Dossier législatif
Soins palliatifs et d’accompagnement
La loi sur les soins palliatifs et d'accompagnement en fin de vie vise à garantir que tous les patients gravement malades ou en fin de vie puissent recevoir des soins adaptés à leur situation, peu importe où ils vivent en France. Ces soins palliatifs ne visent pas à guérir, mais à soulager les souffrances physiques et psychologiques, et à accompagner les patients et leurs proches.
L'article 7 de cette loi porte sur les modalités pratiques de mise en œuvre de cette égalité d'accès aux soins palliatifs, en particulier sur la manière dont les établissements de santé et structures médico-sociales doivent organiser et proposer ces services à leurs patients. Mme Firmin Le Bodo proposait de supprimer entièrement cet article 7, ce qui aurait signifié retirer du texte les dispositions encadrant cette organisation concrète des soins palliatifs dans les établissements.
Le vote a rejeté cette suppression : 120 députés se sont opposés au retrait de cet article, tandis que 46 l'ont soutenu et 2 se sont abstenus.

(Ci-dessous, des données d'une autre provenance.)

-- ==== Sys2Proof/Tests/Slice0.lean ====
section
/-! SUPPORT. Tests: the well-formedness checks, the codes, the worked cases of the manual on single steps, and for every
statement with hypotheses a state and operands that meet them. Expected results are the manual's own figures. -/

namespace Sys2Proof.Tests

open Sys2Proof Sys2Proof.Machine

-- One theorem after the other: each evaluates in the kernel, and side by side they would ask for a thread each.
set_option Elab.async false

/-! ### States to test on -/

/-- The state a command answers. -/
def after (c : Instr) (s : State) : State :=
  match exec c s with
  | .next t => t
  | .fault _ => s
  | .refused _ => s

/-- A READY cassette. -/
def cassette (value current reserved : Nat) : Cassette :=
  { Cassette.fresh true with
    state := .ready, value := value, loaded := current, current := current, reserved := reserved, reference := 300,
    mark := false }

/-- The part ACTIVE and at rest, every bin COUNTED, its cassettes those of Case A of section 3.6. -/
def ready : State :=
  { State.reset with
    sup := { Supervisor.fresh with mode := .active, rails := true, phase := none, phaseTimer := none }
    custody := { State.reset.custody with
      retention := .kept
      bins := { retractCount := 0, retractCounted := true, rejectCount := 0, rejectCounted := true,
                captureCounted := true, unexpected := 0 }
      cassettes := #v[cassette 100 130 95, cassette 50 12 5, cassette 20 45 0, cassette 20 10 0,
                      { cassette 10 0 0 with state := .empty }, cassette 5 105 0] } }

/-- An order with notes of cassettes 1 and 2, one of them accepted. -/
def anOrder (l : LaneId) (st : OrderState) : Order :=
  { lane := l, amount := 340, hold := false, caps := []
    mix := [{ slot := 0, value := 100, count := 3, accepted := 1 }, { slot := 2, value := 20, count := 2, accepted := 0 }]
    state := st, reason := none, rejectItems := 0, rejectNotes := 0, presented := 0, taken := 0, retracted := 0
    recovered := 0, unresolved := 0, holdDeadline := none, presentDeadline := none, mark := false }

/-- An order in PICKING without an accepted note, with rejects counted. -/
def unpicked (rejects : Nat) : Order :=
  { anOrder 1 .picking with
    rejectItems := rejects
    mix := [{ slot := 0, value := 100, count := 3, accepted := 0 }, { slot := 2, value := 20, count := 2, accepted := 0 }] }

/-- The first entry of that order's mix. -/
def firstEntry : MixEntry := { slot := 0, value := 100, count := 3, accepted := 1 }

/-- An order in a slot with a tag. -/
def withOrder (i : OrderSlot) (tag : BitVec 4) (o : Order) (s : State) : State :=
  { s.setOrder i (some o) with custody := { (s.setOrder i (some o)).custody with
      tags := tableSet s.custody.tags i tag
      placement := if o.state.terminal then s.custody.placement else s.custody.placement ++ [i] } }

/-- Every slot of the order table allocated. -/
def fullTable (s : State) : State :=
  { s with custody := { s.custody with orders := Vector.replicate _ (some (anOrder 0 .failed)) } }

/-- An envelope record. -/
def anEnvelope (n : Nat) (l : LaneId) (st : EnvelopeState) : Envelope :=
  { capture := n, lane := l, state := st, binPosition := none, acceptedAt := 0, declared := none, reference := none
    mark := false }

/-- A state with an envelope table. -/
def withEnvelopes (l : List Envelope) (s : State) : State :=
  { s with custody := { s.custody with envelopes := l, captureCounter := 100 } }

/-- A leveling session that holds the transport. -/
def levelingAt (c : CassetteId) (v : Leveling) (s : State) : State :=
  (s.modCassette c fun r => { r with state := .leveling, value := 20, leveling := some v, shutter := .opened }).modPath
    fun p => { p with
      state := .leveling, holder := some (.leveling c), heldReading := some 230, levelingIdle := some 0
      attempt := some { left := 100, last := false, noMiss := false } }

/-- An order that is being picked from cassette 1, with an attempt in flight. -/
def picking (i : OrderSlot) (o : Order) (s : State) : State :=
  ((withOrder i 2 o s).modCassette 0 fun r => { r with shutter := .opened }).modPath fun p => { p with
    state := .picking, holder := some (.order i), entry := some 0, misses := 0
    attempt := some { left := 100, last := false, noMiss := false } }

/-- A HELD order in slot 4, and just its notes reserved. -/
def promised : State :=
  withOrder 3 2 (anOrder 1 .held) { ready with custody := { ready.custody with
      cassettes := tableMap (fun c r => { r with reserved := (anOrder 1 .held).need c }) ready.custody.cassettes } }

/-- A watch slot configured. -/
def watching (k : WatchId) (w : WatchSlot) (s : State) : State :=
  { s with watch := { s.watch with slots := tableSet s.watch.slots k w } }

/-- The mix of Case A. -/
def mixOf385 : List MixEntry := (ready.findMix 385 []).getD []

/-! ### Well-formed commands -/

/-- A command carries at most 63 bytes (R169). -/
theorem test_wf_refuses_64_bytes : (Instr.sessionOpen (List.replicate 64 0)).wf = false := by decide
theorem test_wf_takes_63_bytes : (Instr.sessionOpen (List.replicate 63 0)).wf = true := by decide
/-- The unknown command has a code that names no command (R171). -/
theorem test_wf_refuses_a_listed_unknown_code : (Instr.unknownCommand 0x40 []).wf = false := by decide
theorem test_wf_refuses_64_bytes_of_an_unknown : (Instr.unknownCommand 0x7F (List.replicate 64 0)).wf = false := by decide

/-! ### Codes (section 10.7), one for each family -/

theorem test_frame_noop : decodeFrame [0x01] = some (.noop []) := by decide
theorem test_frame_config_set : decodeFrame [0x08, 5, 0, 3] = some (.configSet [5, 0, 3]) := by decide
theorem test_frame_quiet_enter : decodeFrame [0x0A] = some (.quietEnter []) := by decide
theorem test_frame_cassette_load : decodeFrame [0x12, 1, 0, 100, 1, 224] = some (.cassetteLoad [1, 0, 100, 1, 224]) := by decide
theorem test_frame_order_place : decodeFrame [0x20, 1, 1, 129, 0, 0] = some (.orderPlace [1, 1, 129, 0, 0]) := by decide
theorem test_frame_envelope_read : decodeFrame [0x30, 0, 0, 0, 7] = some (.envelopeRead [0, 0, 0, 7]) := by decide
theorem test_frame_session_open : decodeFrame [0x40, 2] = some (.sessionOpen [2]) := by decide
theorem test_frame_transport_clear : decodeFrame [0x51] = some (.transportClear []) := by decide
theorem test_frame_arm : decodeFrame [0x63, 1] = some (.arm [1]) := by decide
theorem test_frame_refusal_read : decodeFrame [0x73] = some (.refusalRead []) := by decide
theorem test_frame_unknown : decodeFrame [0x37, 9] = some (.unknownCommand 0x37 [9]) := by decide
theorem test_no_bits_in_the_table : decodeTableWord 8 0x40 = none := by decide

/-! ### The mix (section 3.6) -/

/-- The counts of a mix list, by cassette slot from 1. -/
def counts (m : Option (List MixEntry)) : Option (List (Nat × Nat)) := m.map (·.map fun e => (e.slot.val + 1, e.count))

/-- A state whose READY cassettes hold just these values and availabilities, with no guard. -/
def only (l : List (CassetteId × Nat × Nat)) : State :=
  { ready with custody := { ready.custody with
      cassettes := l.foldl (fun t x => tableSet t x.1 { cassette x.2.1 x.2.2 0 with guard := 0 })
        (Vector.replicate _ (Cassette.fresh false)) } }

theorem test_mix_case_a : counts (ready.findMix 385 []) = some [(1, 3), (2, 1), (3, 1), (6, 3)] := by decide +kernel
theorem test_mix_case_c :
    counts ((ready.modCassette 5 fun r => { r with state := .empty, current := 0 }).findMix 60 [{ value := 100, cap := 0 }]) =
      some [(3, 3)] := by decide +kernel
theorem test_mix_case_d :
    counts (ready.findMix 160 [{ value := 100, cap := 0 }, { value := 20, cap := 2 }]) = some [(2, 2), (3, 2), (6, 4)] := by
  decide +kernel
theorem test_mix_case_e : counts ((only [(1, 50, 5), (2, 20, 4)]).findMix 130 []) = some [(2, 1), (3, 4)] := by
  decide +kernel
theorem test_mix_case_e_limit :
    searchMix [{ slot := 1, value := 50, available := 5 }, { slot := 2, value := 20, available := 4 }] 130 4 [] = none := by
  decide +kernel
theorem test_mix_case_f : counts ((only [(5, 5, 100)]).findMix 200 []) = some [(6, 40)] := by decide +kernel
theorem test_mix_case_f_refused : (only [(5, 5, 100)]).findMix 205 [] = none := by decide +kernel
theorem test_mix_case_g : counts ((only [(2, 20, 5), (3, 20, 5)]).findMix 140 []) = some [(3, 5), (4, 2)] := by
  decide +kernel
theorem test_mix_case_g_fuller : counts ((only [(2, 20, 5), (3, 20, 6)]).findMix 140 []) = some [(3, 1), (4, 6)] ∨
    counts ((only [(2, 20, 5), (3, 20, 6)]).findMix 140 []) = some [(4, 6), (3, 1)] := by decide +kernel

L'article 7 reste donc dans la loi, et les dispositions qu'il contient concernant l'organisation des soins palliatifs dans les établissements demeurent en vigueur.
Ceux qui souhaitaient supprimer cet article estimaient que ses dispositions imposaient trop de contraintes administratives ou organisationnelles aux établissements, ou que le cadre qu'il établissait n'était pas adapté à tous les types de structures. À l'inverse, les députés ayant voté contre la suppression considéraient que cet article était nécessaire pour concrétiser l'objectif d'égalité d'accès aux soins palliatifs partout en France, et que retirer ces dispositions affaiblirait la portée réelle de la loi.
Cette décision concerne directement les patients en fin de vie et gravement malades qui recevront des soins palliatifs, ainsi que les établissements de santé et structures médico-sociales responsables de proposer ces services de manière organisée et égale sur tout le territoire. Parmi les députés ayant voté pour le maintien de cet article, on retrouve Philippe Juvin, tandis que ceux ayant soutenu sa suppression incluaient des membres de différents groupes parlementaires.